Parity-Odd and Even Trispectrum from Axion Inflation

TL;DR

This paper investigates the parity-odd and even components of the four-point correlation function in axion inflation models, revealing that parity-odd signals are smaller but potentially detectable, with implications for understanding early universe physics.

Contribution

It provides a detailed analysis of parity-odd and even trispectra in axion inflation, including numerical evaluation of their magnitudes for different vector field masses.

Findings

Parity-even signals are significant for both massive and massless vector fields.

Parity-odd signals are about one to two orders of magnitude smaller.
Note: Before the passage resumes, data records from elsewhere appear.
-- ==== Sys2Proof/Decode.lean ====
section
/-! DEFINITION. The decoder and the encoder of the interface operation word (30_encoding.md R80 to R86). -/

namespace Sys2Proof

/-- `w[hi:lo]` as an unsigned value (R13). -/
def bits (w : Word) (hi lo : Nat) : Nat := w.toNat / 2 ^ lo % 2 ^ (hi + 1 - lo)

/-- Why a word spells no operation (R86). -/
inductive Reject where
  /-- `OP` is 0x0, 0xD, 0xE or 0xF. -/
  | reservedOp (op : Nat)
  /-- `OP` is assigned but a must-be-zero field is not zero. -/
  | mustBeZero (op : Nat)
  deriving DecidableEq, Repr

/-- The host variable a 3-bit field names (R83). -/
def hostVarAt (n : Nat) : HostVar := ⟨n % 8, Nat.mod_lt n (by decide)⟩

/-- The unit the `U` bit names: 0 = A, 1 = B (R82). -/
def unitAt (n : Nat) : ConvUnit := if n = 0 then .A else .B

/-- `RD` (R81). -/
def fieldRD (w : Word) : HostVar := hostVarAt (bits w 27 25)
/-- `RS1` (R81, R82). -/
def fieldRS1 (w : Word) : HostVar := hostVarAt (bits w 24 22)
/-- `RS2` (R81). -/
def fieldRS2 (w : Word) : HostVar := hostVarAt (bits w 21 19)
/-- `RD2` (R81). -/
def fieldRD2 (w : Word) : HostVar := hostVarAt (bits w 18 16)
/-- `IMM16` (R81, R82). -/
def fieldIMM16 (w : Word) : BitVec 16 := BitVec.ofNat 16 (bits w 15 0)
/-- `U` (R82). -/
def fieldU (w : Word) : ConvUnit := unitAt (bits w 25 25)

/-- The instruction, where the fields it does not use are zero (R86). -/
def requireZero (op : Nat) (zero : Bool) (i : Instr) : Except Reject Instr :=
  if zero then .ok i else .error (.mustBeZero op)

/-- The decoder (R84, R86): the whole word is read, and a word that spells no operation is rejected by name. -/
def decode (w : Word) : Except Reject Instr :=
  match bits w 31 28 with
  | 0x1 => requireZero 0x1 (bits w 27 25 == 0 && bits w 18 0 == 0) (.qen (fieldRS1 w) (fieldRS2 w))
  | 0x2 => requireZero 0x2 (bits w 27 0 == 0) .qdis
  | 0x3 => requireZero 0x3 (bits w 27 25 == 0 && bits w 21 0 == 0) (.qpush (fieldRS1 w))
  | 0x4 => requireZero 0x4 (bits w 27 16 == 0) (.qwait (fieldIMM16 w))
  | 0x5 => requireZero 0x5 (bits w 24 0 == 0) (.qpop (fieldRD w))
  | 0x6 => requireZero 0x6 (bits w 15 0 == 0) (.calcGain (fieldRD w) (fieldRD2 w) (fieldRS1 w) (fieldRS2 w))
  | 0x7 => requireZero 0x7 (bits w 27 26 == 0 && bits w 21 16 == 0) (.regwr (fieldU w) (fieldIMM16 w) (fieldRS1 w))
  | 0x8 => requireZero 0x8 (bits w 27 0 == 0) .pwron
  | 0x9 => requireZero 0x9 (bits w 27 0 == 0) .pwroff
  | 0xA => requireZero 0xA (bits w 27 26 == 0 && bits w 24 0 == 0) (.calib (fieldU w))
  | 0xB => requireZero 0xB (bits w 27 0 == 0) .bringup
  | 0xC => requireZero 0xC (bits w 24 16 == 0) (.li (fieldRD w) (fieldIMM16 w))
  | op => .error (.reservedOp op)

/-- A word of format R (R81). -/
def wordR (op rd rs1 rs2 rd2 imm : Nat) : Word :=
  BitVec.ofNat 32 (op * 2 ^ 28 + rd * 2 ^ 25 + rs1 * 2 ^ 22 + rs2 * 2 ^ 19 + rd2 * 2 ^ 16 + imm)

/-- A word of format U (R82), `Z` and `Z2` zero. -/
def wordU (op u rs1 imm : Nat) : Word :=
  BitVec.ofNat 32 (op * 2 ^ 28 + u * 2 ^ 25 + rs1 * 2 ^ 22 + imm)

/-- The encoder (R81, R82, R84), every unused field zero. -/
def encode : Instr → Word
  | .qen rs1 rs2 => wordR 0x1 0 rs1 rs2 0 0
  | .qdis => wordR 0x2 0 0 0 0 0
  | .qpush rs1 => wordR 0x3 0 rs1 0 0 0
  | .qwait imm => wordR 0x4 0 0 0 0 imm.toNat
  | .qpop rd => wordR 0x5 rd 0 0 0 0
  | .calcGain rd rd2 rs1 rs2 => wordR 0x6 rd rs1 rs2 rd2 0
  | .regwr u reg rs1 => wordU 0x7 u.index rs1 reg.toNat
  | .pwron => wordR 0x8 0 0 0 0 0
  | .pwroff => wordR 0x9 0 0 0 0 0
  | .calib u => wordU 0xA u.index 0 0
  | .bringup => wordR 0xB 0 0 0 0 0
  | .li rd imm => wordR 0xC rd 0 0 0 imm.toNat

/-- The `OP` of R84. -/
def opOf : Mnemonic → Nat
  | .QEN => 0x1
  | .QDIS => 0x2
  | .QPUSH => 0x3
  | .QWAIT => 0x4
  | .QPOP => 0x5
  | .CALC => 0x6
  | .REGWR => 0x7
  | .PWRON => 0x8
  | .PWROFF => 0x9
  | .CALIB => 0xA
  | .BRINGUP => 0xB
  | .LI => 0xC

/-- The `match` column of R85. -/
def matchOf : Mnemonic → Word
  | .QEN => 0x10000000#32
  | .QDIS => 0x20000000#32
  | .QPUSH => 0x30000000#32
  | .QWAIT => 0x40000000#32
  | .QPOP => 0x50000000#32
  | .CALC => 0x60000000#32
  | .REGWR => 0x70000000#32
  | .PWRON => 0x80000000#32
  | .PWROFF => 0x90000000#32
  | .CALIB => 0xA0000000#32
  | .BRINGUP => 0xB0000000#32
  | .LI => 0xC0000000#32

/-- The `mask` column of R85. -/
def maskOf : Mnemonic → Word
  | .QEN => 0xFE07FFFF#32
  | .QDIS => 0xFFFFFFFF#32
  | .QPUSH => 0xFE3FFFFF#32
  | .QWAIT => 0xFFFF0000#32
  | .QPOP => 0xF1FFFFFF#32
  | .CALC => 0xF000FFFF#32
  | .REGWR => 0xFC3F0000#32
  | .PWRON => 0xFFFFFFFF#32
  | .PWROFF => 0xFFFFFFFF#32
  | .CALIB => 0xFDFFFFFF#32
  | .BRINGUP => 0xFFFFFFFF#32
  | .LI => 0xF1FF0000#32

/-- The instruction the decoder reads from a word given as a number, bit 0 the least significant; an interface
operation word is one 32-bit value (R61, R80), so there is no byte order to lay out. -/
def decodeTableWord (nbits w : Nat) : Option Instr :=
  match decode (BitVec.ofNat 32 (w % 2 ^ nbits)) with
  | .ok i => some i
  | .error _ => none

end Sys2Proof
end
Numerical methods are developed to evaluate the correlation functions efficiently.

Abstract

The four-point correlation function of primordial scalar perturbations has parity-even and parity-odd contributions and the parity-odd signal in cosmological observations is opening a novel window to look for new physics in the inflationary epoch. We study the distinct parity-odd and even prediction from the axion inflation model, in which the inflaton couples to a vector field via a Chern-Simons interaction, and the vector field is considered to be either approximately massless ($m_A \ll $ Hubble scale $H$) or very massive ($m_A \sim H $). The parity-odd signal arises due to one transverse mode of the vector field being predominantly produced during inflation. We adopt the in-in formalism to evaluate the correlation functions. Considering the vector field mode function to be dominated by its real part up to a constant phase, we simplify the formulas for numerical computations. The numerical studies show that the massive and massless vector fields give significant parity-even signals, while the parity-odd contribution is about one to two orders of magnitude smaller.